BEGIN
-- ==== Sys2Proof/Machine/LaneFp.lean ====
section
/-!
DEFINITION. Machine/LaneFp.lean: lane floating point (class 0x3, R224 to R227) and the special functions (class 0x4, R228
to R231).
-/

namespace Sys2Proof.Machine

/-- The element format of an instruction's type. -/
def Ctx.fmt (c : Ctx) : FFmt := fmtOf c.o.ty c.e.fmt

/-- A floating operation on elements, rounded once (R225): `g` gives the exact result of the decoded operands. -/
def fpSpec (g : Rnd → FVal → FVal → FVal → FVal) : FixedSpec where
  eval c p := c.perElem p fun l i a b x =>
    let f := c.fmt
    let rnd := c.rnd l i
    (f.ofVal rnd c.o.sat (g rnd (f.decode a) (f.decode b) (f.decode x))).code

def specFadd : FixedSpec := fpSpec fun rnd a b _ => FVal.add rnd a b
def specFsub : FixedSpec := fpSpec fun rnd a b _ => FVal.add rnd a b.neg
def specFmul : FixedSpec := fpSpec fun _ a b _ => FVal.mul a b
def specFfma : FixedSpec := fpSpec FVal.fma

/-- `fmin` and `fmax` of two codes (R226). -/
def FFmt.pick (f : FFmt) (isMax : Bool) (a b : Nat) : Nat :=
  if f.decode a = .absent ∨ f.decode b = .absent then f.absent else f.minMax isMax a b

def minMaxSpec (isMax : Bool) : FixedSpec where
  eval c p := c.perElem p fun _ _ a b _ => c.fmt.pick isMax a b

/-- `fabs` and `fneg` change the sign bit alone (R226). -/
def FFmt.signOp (f : FFmt) (negate : Bool) (a : Nat) : Nat :=
  let half := 2 ^ (f.width - 1)
  match f.decode a with
  | .absent => f.absent
  | .nan => f.nan
  | _ => if negate then (if half ≤ a then a - half else a + half) else a % half

def signSpec (negate : Bool) : FixedSpec where
  eval c p := c.perElem p fun _ _ a _ _ => c.fmt.signOp negate a

/-- The class codes of R227. -/
def FFmt.classOf (f : FFmt) (a : Nat) : Nat :=
  match f.decode a with
  | .absent => 9
  | .nan => 8
  | .inf neg => if neg then 0 else 7
  | .num neg m _ =>
    if m = 0 then (if neg then 3 else 4)
    else if m < 2 ^ f.trail then (if neg then 2 else 5)
    else if neg then 1 else 6

def specFclass : FixedSpec where
  eval c p := c.perElem p fun _ _ a _ _ => c.fmt.classOf a

def execLaneFadd (f : LaneFields) (s : State) : Out := laneFixed (.laneFadd f) ⟨3, 0x00, f⟩ specFadd s
def execLaneFsub (f : LaneFields) (s : State) : Out := laneFixed (.laneFsub f) ⟨3, 0x01, f⟩ specFsub s
def execLaneFmul (f : LaneFields) (s : State) : Out := laneFixed (.laneFmul f) ⟨3, 0x02, f⟩ specFmul s
def execLaneFfma (f : LaneFields) (s : State) : Out := laneFixed (.laneFfma f) ⟨3, 0x03, f⟩ specFfma s
def execLaneFmin (f : LaneFields) (s : State) : Out := laneFixed (.laneFmin f) ⟨3, 0x04, f⟩ (minMaxSpec false) s
def execLaneFmax (f : LaneFields) (s : State) : Out := laneFixed (.laneFmax f) ⟨3, 0x05, f⟩ (minMaxSpec true) s
def execLaneFabs (f : LaneFields) (s : State) : Out := laneFixed (.laneFabs f) ⟨3, 0x06, f⟩ (signSpec false) s
def execLaneFneg (f : LaneFields) (s : State) : Out := laneFixed (.laneFneg f) ⟨3, 0x07, f⟩ (signSpec true) s
def execLaneFclass (f : LaneFields) (s : State) : Out := laneFixed (.laneFclass f) ⟨3, 0x08, f⟩ specFclass s

/-! ### Class 0x4 -/

/-- A positive number m · 2^e as a fraction. -/
def fracOf (m : Nat) (e : Int) : Nat × Nat := scalePair m 1 e

/-- `frcp` (0), `frsq` (1) and `fsqrt` (2) of a code (R228, R229). -/
def FFmt.rootFn (f : FFmt) (fn : Nat) (rnd : Rnd) (sat : Bool) (a : Nat) : Nat :=
  match f.decode a with
  | .absent => f.absent
  | .nan => f.nan
  | .inf neg =>
    if fn = 0 then f.encodeMag neg 0
    else if neg then f.nan
    else if fn = 1 then 0 else (f.overflow false false).code
  | .num neg m e =>
    let (n, d) := fracOf m e
    if m = 0 then (if fn = 2 then f.encodeMag neg 0 else (f.overflow sat neg).code)
    else if fn = 0 then (f.roundMag rnd sat neg ⟨d, n, false⟩).code
    else if neg then f.nan
    else (f.roundMag rnd sat false (if fn = 1 then ⟨d, n, true⟩ else ⟨n, d, true⟩)).code

def rootSpec (fn : Nat) : FixedSpec where
  eval c p := c.perElem p fun l i a _ _ => c.fmt.rootFn fn (c.rnd l i) c.o.sat a

def approxSpec (fn : Nat) : FixedSpec where
  eval c p := c.perElem p fun _ _ a _ _ => approxFn c.fmt fn c.o.ty c.o.sat a

def execLaneFrcp (f : LaneFields) (s : State) : Out := laneFixed (.laneFrcp f) ⟨4, 0x00, f⟩ (rootSpec 0) s
def execLaneFrsq (f : LaneFields) (s : State) : Out := laneFixed (.laneFrsq f) ⟨4, 0x01, f⟩ (rootSpec 1) s
def execLaneFsqrt (f : LaneFields) (s : State) : Out := laneFixed (.laneFsqrt f) ⟨4, 0x02, f⟩ (rootSpec 2) s
def execLaneFexp2 (f : LaneFields) (s : State) : Out := laneFixed (.laneFexp2 f) ⟨4, 0x03, f⟩ (approxSpec 3) s
def execLaneFlog2 (f : LaneFields) (s : State) : Out := laneFixed (.laneFlog2 f) ⟨4, 0x04, f⟩ (approxSpec 4) s
def execLaneFsin (f : LaneFields) (s : State) : Out := laneFixed (.laneFsin f) ⟨4, 0x05, f⟩ (approxSpec 5) s
def execLaneFcos (f : LaneFields) (s : State) : Out := laneFixed (.laneFcos f) ⟨4, 0x06, f⟩ (approxSpec 6) s
def execLaneFtanh (f : LaneFields) (s : State) : Out := laneFixed (.laneFtanh f) ⟨4, 0x07, f⟩ (approxSpec 7) s

end Sys2Proof.Machine
end

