-- ==== Sys2Proof/Machine/System.lean ====
section
/-!
DEFINITION. Machine/System.lean: the format and seed instructions (R187), control registers (R22, R23, R190), and the
translation buffer (R186, R191 to R194, with the frame checks of R259, R333, R386 and R387).
-/

namespace Sys2Proof.Machine

/-! ### Format and seed -/

/-- A value that FMT may hold (R65). -/
def fmtOk (x : Word) : Bool :=
  decide (fld x.toNat 0 3 ≠ 0) && decide (fld x.toNat 5 2 ≠ 3) && decide (fld x.toNat 7 3 ≤ 5) && decide (x.toNat < 2 ^ 18)

def execFmtset (a : BitVec 6) (s : State) : Out :=
  .next <|
    let x := s.team.reg a
    if fmtOk x then s.upd fun t => { t.advance with fmt := x } else s.illegal (encode (.fmtset a))

def execFmtget (d : BitVec 6) (s : State) : Out := .next (s.upd fun t => (t.setReg d t.fmt).advance)

def execSrseed (a b : BitVec 6) (s : State) : Out :=
  .next (s.upd fun t => { t.advance with srseed := t.reg a, srctr := t.reg b })

/-! ### Control registers -/

/-- The function that a queue is bound to, if any (R374). -/
def Queue.function (q : Queue) : Option Nat := if q.vf.toNat < 64 then some q.vf.toNat else none
def State.queueAt (s : State) (q : Nat) : Queue := Store.get {} s.queues q
def State.putQueue (s : State) (q : Nat) (x : Queue) : State := { s with queues := Store.set {} s.queues q x }
def State.gridAt (s : State) (g : Nat) : Grid := Store.get {} s.grids g
def State.putGrid (s : State) (g : Nat) (x : Grid) : State := { s with grids := Store.set {} s.grids g x }
def State.timeBlock (s : State) (f : Nat) : TimeBlock := Store.get {} s.times f

/-- guest(T) (R464). -/
def TimeBlock.guest (b : TimeBlock) (now : Nat) : Word :=
  BitVec.ofNat 64 (b.offset.toNat + wrapTo ((now : Int) - (if b.hide then (b.stolen : Int) else 0)) 64 * b.scale.toNat / 2 ^ 32)

/-- TIME as a team reads it (R465). -/
def State.teamTime (s : State) (t : Team) : Word :=
  match (s.queueAt (s.gridAt (s.groupOf t).grid).queue).function with
  | some f => (s.timeBlock f).guest s.now
  | none => BitVec.ofNat 64 s.now

/-- TEAMINFO (R21). -/
def Team.info (t : Team) : Word :=
  BitVec.ofNat 64 (t.seqctr.toNat * 2 ^ 32 + t.nvreg * 2 ^ 24 + bit t.crewed.isSome 23 + t.crewed.getD 0 * 2 ^ 20
    + t.core * 2 ^ 14 + t.quarter * 2 ^ 12 + t.index * 2 ^ 8 + t.nwarp)
/-- GROUPINFO. DESIGN CHOICE (log entry 87, unsafe): of a gang index of 2^16 or more, GANG holds the low 16 bits. -/
def Group.info (g : Group) : Word :=
  BitVec.ofNat 64 (bit g.gang.isSome 56 + g.gang.getD 0 % 2 ^ 16 * 2 ^ 40 + g.nteam * 2 ^ 32 + g.linear)

/-- A register that R22 marks PRIV at user level; `w` for a write, which PSTAT also refuses (R23). -/
def privReg (r : Nat) (w : Bool) : Bool := (decide (4 ≤ r) && decide (r ≤ 9)) || r == 0xF || (w && r == 3)

/-- The entry of TRAPVEC at its cursor (R303). -/
def Team.trapvecEntry (t : Team) : Word := t.trapvec.getD t.trapcur 0

/-- What `cget` reads. -/
def State.control (s : State) (r : Nat) : Word :=
  let t := s.team
  if r = 0 then t.fmt
  else if r = 1 then t.srseed
  else if r = 2 then t.srctr
  else if r = 3 then t.pstat.word
  else if r = 4 then t.trapcause
  else if r = 5 then t.trappc
  else if r = 6 then t.trapseq
  else if r = 7 then t.traplidx.setWidth 64
  else if r = 8 then t.trapval
  else if r = 9 then t.trapvecEntry
  else if r = 0xA then t.yieldpc
  else if r = 0xB then s.teamTime t
  else if r = 0xC then t.info
  else if r = 0xD then (s.groupOf t).info
  else if r = 0xE then t.histbase.setWidth 64
  else (s.tenantAt t.pstat.tag.toNat).page

def execCget (d r : BitVec 6) (s : State) : Out :=
  guarded (.cget d r) s (.next <|
    if s.team.pstat.pl = 0#2 ∧ privReg r.toNat false then s.priv (encode (.cget d r))
    else
      let x := s.control r.toNat
      s.upd fun t =>
        let t := if r = 9#6 then { t with trapcur := t.trapcur + 1 } else t
        (t.setReg d x).advance)

/-- The test of R84 for the 1 KiB region at `x`: none when it passes. -/
def State.histCause (s : State) (tag : BitVec 16) (world : BitVec 8) (core x : Nat) : Option Nat :=
  if x % 1024 ≠ 0 then some cAlign
  else match sFlat core x with
    | none => some cOwner
    | some f => (s.bankCause tag world (bankOf f)).map fun _ => cOwner

/-- A write that R190 gives a check of its own: the trap, and otherwise the team after it. -/
def State.setControl (s : State) (t : Team) (r : Nat) (x : Word) : Except (Nat × Word) Team :=
  if r = 0 then (if fmtOk x then .ok { t with fmt := x } else .error (cIllegal, 0))
  else if r = 1 then .ok { t with srseed := x }
  else if r = 2 then .ok { t with srctr := x }
  else if r = 3 then .ok { t with pstat := t.pstat.write x }
  else if r = 4 then .ok { t with trapcause := BitVec.ofNat 64 (fld x.toNat 0 9) }
  else if r = 5 then .ok { t with trappc := x }
  else if r = 6 then .ok { t with trapseq := x }
  else if r = 7 then .ok { t with traplidx := x.setWidth 32 }
  else if r = 8 then .ok { t with trapval := x }
  else if r = 0xA then .ok { t with yieldpc := x }
  else if r = 0xE then
    match s.histCause t.pstat.tag t.pstat.world t.core (x.setWidth 32).toNat with
    | some c => .error (c, x)
    | none => .ok { t with histbase := x.setWidth 32 }
  else .ok t

def execCset (a r : BitVec 6) (s : State) : Out :=
  guarded (.cset a r) s (.next <|
    let t := s.team
    if t.pstat.pl = 0#2 ∧ privReg r.toNat true then s.priv (encode (.cset a r))
    else match s.setControl t r.toNat (t.reg a) with
      | .error (c, v) => if c = cIllegal then s.illegal (encode (.cset a r)) else s.trap c v
      | .ok t => s.setTeam t.advance)

/-! ### The translation buffer -/

/-- The 64 KiB frames that an entry covers. -/
def TlbEntry.frames (e : TlbEntry) : List Nat :=
  (List.range (2 ^ (e.shift - 16))).map fun i => fld e.w1.toNat 16 36 * 2 ^ 16 + i * 2 ^ 16

/-- The entry's own fields and the map check of R191. -/
def TlbEntry.formOk (e : TlbEntry) : Bool :=
  decide (fld e.w0.toNat 6 10 = 0) && decide (fld e.w1.toNat 52 12 = 0) && decide (fld e.w1.toNat 0 16 = 0)
    && decide (fld e.w0.toNat 4 2 ≠ 3) && canonical e.w0.toNat
    && decide (e.w0.toNat / 2 ^ 16 * 2 ^ 16 % 2 ^ e.shift = 0) && decide (e.w1.toNat % 2 ^ e.shift = 0)
    && (!e.w0.getLsbD 0 || e.frames.all fun p => region p != .outside)

/-- Some entry of a range of an ownership table has the tag, and some has the world too: what the check of a shared frame
asks (R259, R333). -/
def State.sharedCause (s : State) (tag : BitVec 16) (world : BitVec 8) (kind first n : Nat) : Option Nat :=
  let os := ((List.range n).map fun i => s.owner kind (first + i)).filter fun o => o.tag == tag
  if os.isEmpty then some cOwner else if os.any (fun o => o.world == world) then none else some cWorld

/-- The remote-range entries that are valid and cover a frame of the window or of host memory (R387), as word 1. -/
def State.rangesAt (s : State) (p : Nat) : List Nat :=
  (List.range 4096).filterMap fun n =>
    let w := (Store.get 0 s.remotes (2 * n)).toNat
    if w % 2 = 1 ∧ fld w 30 34 ≤ p / 2 ^ 30 ∧ p / 2 ^ 30 ≤ fld w 30 34 + fld w 14 16 then
      some (Store.get 0 s.remotes (2 * n + 1)).toNat else none

/-- The check of one frame by the rules of its own range (R191). -/
def State.frameCause (s : State) (tag : BitVec 16) (world : BitVec 8) (w0 : Word) (p : Nat) : Option Nat :=
  match region p with
  | .near | .far =>
    let o := s.owner 2 (p / 2 ^ 16)
    if o.tag ≠ tag then some cOwner else if o.world ≠ world then some cWorld else none
  | .aperture c => s.sharedCause tag world 5 (64 * c) 64
  | .template c => s.sharedCause tag world 6 (1024 * c) 1024
  | .view => if w0.getLsbD 2 || w0.getLsbD 3 then some cOwner else none
  | .window | .host =>
    let rs := (s.rangesAt p).filter fun w => fld w 16 16 == tag.toNat
    if rs.isEmpty then some cOwner else if rs.any (fun w => fld w 8 8 == world.toNat) then none else some cWorld
  | .outside => some cOwner

/-- The frame checks of a valid entry, OWNER for every frame before WORLD: cause and physical address. -/
def State.framesCause (s : State) (tag : BitVec 16) (world : BitVec 8) (e : TlbEntry) : Option (Nat × Nat) :=
  if !e.w0.getLsbD 0 then none
  else
    let bad := e.frames.filterMap fun p => (s.frameCause tag world e.w0 p).map fun c => (c, p)
    (bad.find? fun x => x.1 == cOwner).or bad.head?

/-- The owner of a slot (R191). -/
def State.slotCause (s : State) (tag : BitVec 16) (world : BitVec 8) (gq slot : Nat) : Option Nat :=
  let o := s.owner 3 (512 * gq + slot)
  if o.tag ≠ tag then some cOwner else if o.world ≠ world then some cWorld else none

/-- A key lies in one of the frames. -/
def Replace.covers (r : Replace) (k : Nat) : Bool := r.frames.any fun f => decide (f.1 ≤ k) && decide (k < f.1 + f.2)

/-- The keys through which a queued write was translated: those of its bytes, and, for a store to an aperture or template
frame, the frame's. -/
def WriteOp.frameKeys (w : WriteOp) : List Nat :=
  match w.what with
  | .arg ch _ _ => [apertureFrame (ch / 64)]
  | .go ch _ => [apertureFrame (ch / 64)]
  | .template slot _ _ => [templateFrame (slot / 1024)]
  | _ => w.keys

/-- What was translated through the old contents of slots of a quarter (R194): the queued writes of its teams into the old
frames, and the transfers that keep those translations. -/
def State.replacedAt (s : State) (gq : Nat) (slots : List Nat) : Replace :=
  let olds := (slots.map fun i => (Store.get {} s.tlb (512 * gq + i) : TlbEntry)).filter fun e => e.w0.getLsbD 0
  let r : Replace := { frames := olds.map fun e => (fld e.w1.toNat 16 36 * 2 ^ 16, 2 ^ e.shift) }
  { r with
    writes := s.teams.flatMap fun x =>
      if x.2.gq = gq ∧ x.2.life = .resident then
        ((x.2.sdq.filter fun w => w.frameKeys.any r.covers).map fun w => (x.1, w.id)) else []
    runs := s.channels.filterMap fun c => match c.2.run with
      | some q => if q.slots.any (fun k => slots.any fun i => 512 * gq + i == k) then some (c.1, c.2.seq) else none
      | none => none }

/-- The same for the executing team's quarter. -/
def State.replaced (s : State) (slots : List Nat) : Replace := s.replacedAt s.team.gq slots

/-- Everything translated through the old contents has been performed. -/
def State.replaceDone (s : State) (r : Replace) : Bool :=
  !(r.writes.any fun x => (s.teamAt x.1).sdq.any fun w => w.id == x.2)
    && !(r.runs.any fun x => let c := s.channel x.1; c.run.isSome && c.seq == x.2)
    && !(r.loads.any fun x => ((s.teamAt x.1).op? x.2).isSome)
    && !(s.redbuf.any fun x => x.2.any fun l => r.covers (128 * l.line))

/-- After the replacement instant: complete, or wait and send the reduction lines of the old frames. -/
def State.endReplace (s : State) (r : Replace) : State :=
  if s.replaceDone r then s.upd fun t => { t.advance with replace := none, going := none }
  else s.sendLines fun l => r.covers (128 * l.line)

/-- The replacement instant: the slots take their new contents, once every earlier lane instruction has passed its
checks. -/
def State.replaceSlots (s : State) (word : Nat) (new : List (Nat × TlbEntry)) : State :=
  let t := s.team
  if !t.laneq.isEmpty then s
  else
    let r := s.replaced (new.map Prod.fst)
    let s := { s with tlb := Store.setAll {} s.tlb (new.map fun (x : Nat × TlbEntry) => (512 * t.gq + x.1, x.2)) }
    (s.setTeam { t with replace := some r, going := some (BitVec.ofNat 32 word) }).endReplace r

/-- An instruction on the translation buffer: at tenant level, and going on past its replacement instant. -/
def State.tlbOp (s : State) (word : Nat) (f : Team → State) : State :=
  let t := s.team
  if t.pstat.pl = 0#2 then s.priv word
  else match t.replace with
    | some r => s.endReplace r
    | none => f t

def execTlbw (d a b : BitVec 6) (s : State) : Out :=
  .next <| s.tlbOp (encode (.tlbw d a b)) fun t =>
    let slot := (t.reg d).toNat
    let e : TlbEntry := { w0 := t.reg a, w1 := t.reg b, tag := t.pstat.tag, world := t.pstat.world }
    if 512 ≤ slot ∨ !e.formOk then s.illegal (encode (.tlbw d a b))
    else match s.slotCause t.pstat.tag t.pstat.world t.gq slot with
      | some c => s.trap c (BitVec.ofNat 64 slot)
      | none => match s.framesCause t.pstat.tag t.pstat.world e with
        | some (c, p) => s.trap c (BitVec.ofNat 64 p)
        | none => s.replaceSlots (encode (.tlbw d a b)) [(slot, e)]

/-- An invalid slot. -/
def TlbEntry.invalid (e : TlbEntry) : TlbEntry := { e with w0 := e.w0 &&& ~~~1#64 }

def execTlbi (a : BitVec 6) (s : State) : Out :=
  .next <| s.tlbOp (encode (.tlbi a)) fun t =>
    let x := (t.reg a).toNat
    let old (i : Nat) : TlbEntry := Store.get {} s.tlb (512 * t.gq + i)
    if x / 2 ^ 63 = 1 then
      if x ≠ 2 ^ 63 then s.illegal (encode (.tlbi a))
      else s.replaceSlots (encode (.tlbi a)) (((List.range 512).filter fun i =>
        (s.slotCause t.pstat.tag t.pstat.world t.gq i).isNone).map fun i => (i, (old i).invalid))
    else if 512 ≤ x then s.illegal (encode (.tlbi a))
    else match s.slotCause t.pstat.tag t.pstat.world t.gq x with
      | some c => s.trap c (BitVec.ofNat 64 x)
      | none => s.replaceSlots (encode (.tlbi a)) [(x, (old x).invalid)]

/-- `tlbr` of word 0 or word 1. -/
def State.tlbRead (s : State) (word : Nat) (d a : BitVec 6) (g : TlbEntry → Word) : State :=
  let t := s.team
  let x := (t.reg a).toNat
  if t.pstat.pl = 0#2 then s.priv word
  else if 512 ≤ x then s.illegal word
  else match s.slotCause t.pstat.tag t.pstat.world t.gq x with
    | some c => s.trap c (BitVec.ofNat 64 x)
    | none => s.setTeam (t.setReg d (g (Store.get {} s.tlb (512 * t.gq + x)))).advance

def execTlbrW0 (d a : BitVec 6) (s : State) : Out := .next (s.tlbRead (encode (.tlbrW0 d a)) d a TlbEntry.w0)
def execTlbrW1 (d a : BitVec 6) (s : State) : Out := .next (s.tlbRead (encode (.tlbrW1 d a)) d a TlbEntry.w1)

end Sys2Proof.Machine
end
END
Show each line of the material where the word "cIllegal" occurs.

### Solution below
  if r = 0 then (if fmtOk x then .ok { t with fmt := x } else .error (cIllegal, 0))
      | .error (c, v) => if c = cIllegal then s.illegal (encode (.cset a r)) else s.trap c v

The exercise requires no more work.